Brief
Each line with the string "steers" is to be copied from the records below.

Collected data
[Start of Attachment]
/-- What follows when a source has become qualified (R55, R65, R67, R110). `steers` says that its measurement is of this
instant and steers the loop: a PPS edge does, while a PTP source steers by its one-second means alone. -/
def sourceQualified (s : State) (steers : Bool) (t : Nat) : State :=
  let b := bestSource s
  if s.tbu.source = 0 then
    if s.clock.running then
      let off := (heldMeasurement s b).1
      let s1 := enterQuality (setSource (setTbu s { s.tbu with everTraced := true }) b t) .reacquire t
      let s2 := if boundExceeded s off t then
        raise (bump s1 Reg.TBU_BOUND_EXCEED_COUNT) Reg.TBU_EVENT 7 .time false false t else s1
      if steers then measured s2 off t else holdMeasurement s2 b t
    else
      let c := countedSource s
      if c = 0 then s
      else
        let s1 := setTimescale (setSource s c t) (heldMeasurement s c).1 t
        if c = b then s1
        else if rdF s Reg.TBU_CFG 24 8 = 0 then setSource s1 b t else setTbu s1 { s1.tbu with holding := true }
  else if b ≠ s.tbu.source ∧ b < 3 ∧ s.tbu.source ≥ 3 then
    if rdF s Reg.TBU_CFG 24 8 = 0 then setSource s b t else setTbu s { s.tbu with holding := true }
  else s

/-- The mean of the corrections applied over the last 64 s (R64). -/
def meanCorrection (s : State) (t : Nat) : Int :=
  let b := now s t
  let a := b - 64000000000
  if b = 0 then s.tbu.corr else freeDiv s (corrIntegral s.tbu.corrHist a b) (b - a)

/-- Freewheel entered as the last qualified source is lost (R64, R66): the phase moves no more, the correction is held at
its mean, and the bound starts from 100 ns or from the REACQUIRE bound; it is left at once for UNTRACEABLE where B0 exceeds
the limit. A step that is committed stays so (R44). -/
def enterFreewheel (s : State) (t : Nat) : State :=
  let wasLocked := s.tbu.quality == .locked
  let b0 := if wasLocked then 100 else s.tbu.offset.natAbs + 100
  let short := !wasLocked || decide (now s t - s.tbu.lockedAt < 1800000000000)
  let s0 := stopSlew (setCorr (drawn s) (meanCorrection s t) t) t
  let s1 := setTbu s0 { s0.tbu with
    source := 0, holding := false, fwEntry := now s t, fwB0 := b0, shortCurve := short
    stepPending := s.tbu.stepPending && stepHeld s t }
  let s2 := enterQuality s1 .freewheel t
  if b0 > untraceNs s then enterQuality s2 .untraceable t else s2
[End of Attachment]
Response to the exercise
/-- What follows when a source has become qualified (R55, R65, R67, R110). `steers` says that its measurement is of this
instant and steers the loop: a PPS edge does, while a PTP source steers by its one-second means alone. -/
def sourceQualified (s : State) (steers : Bool) (t : Nat) : State :=
      if steers then measured s2 off t else holdMeasurement s2 b t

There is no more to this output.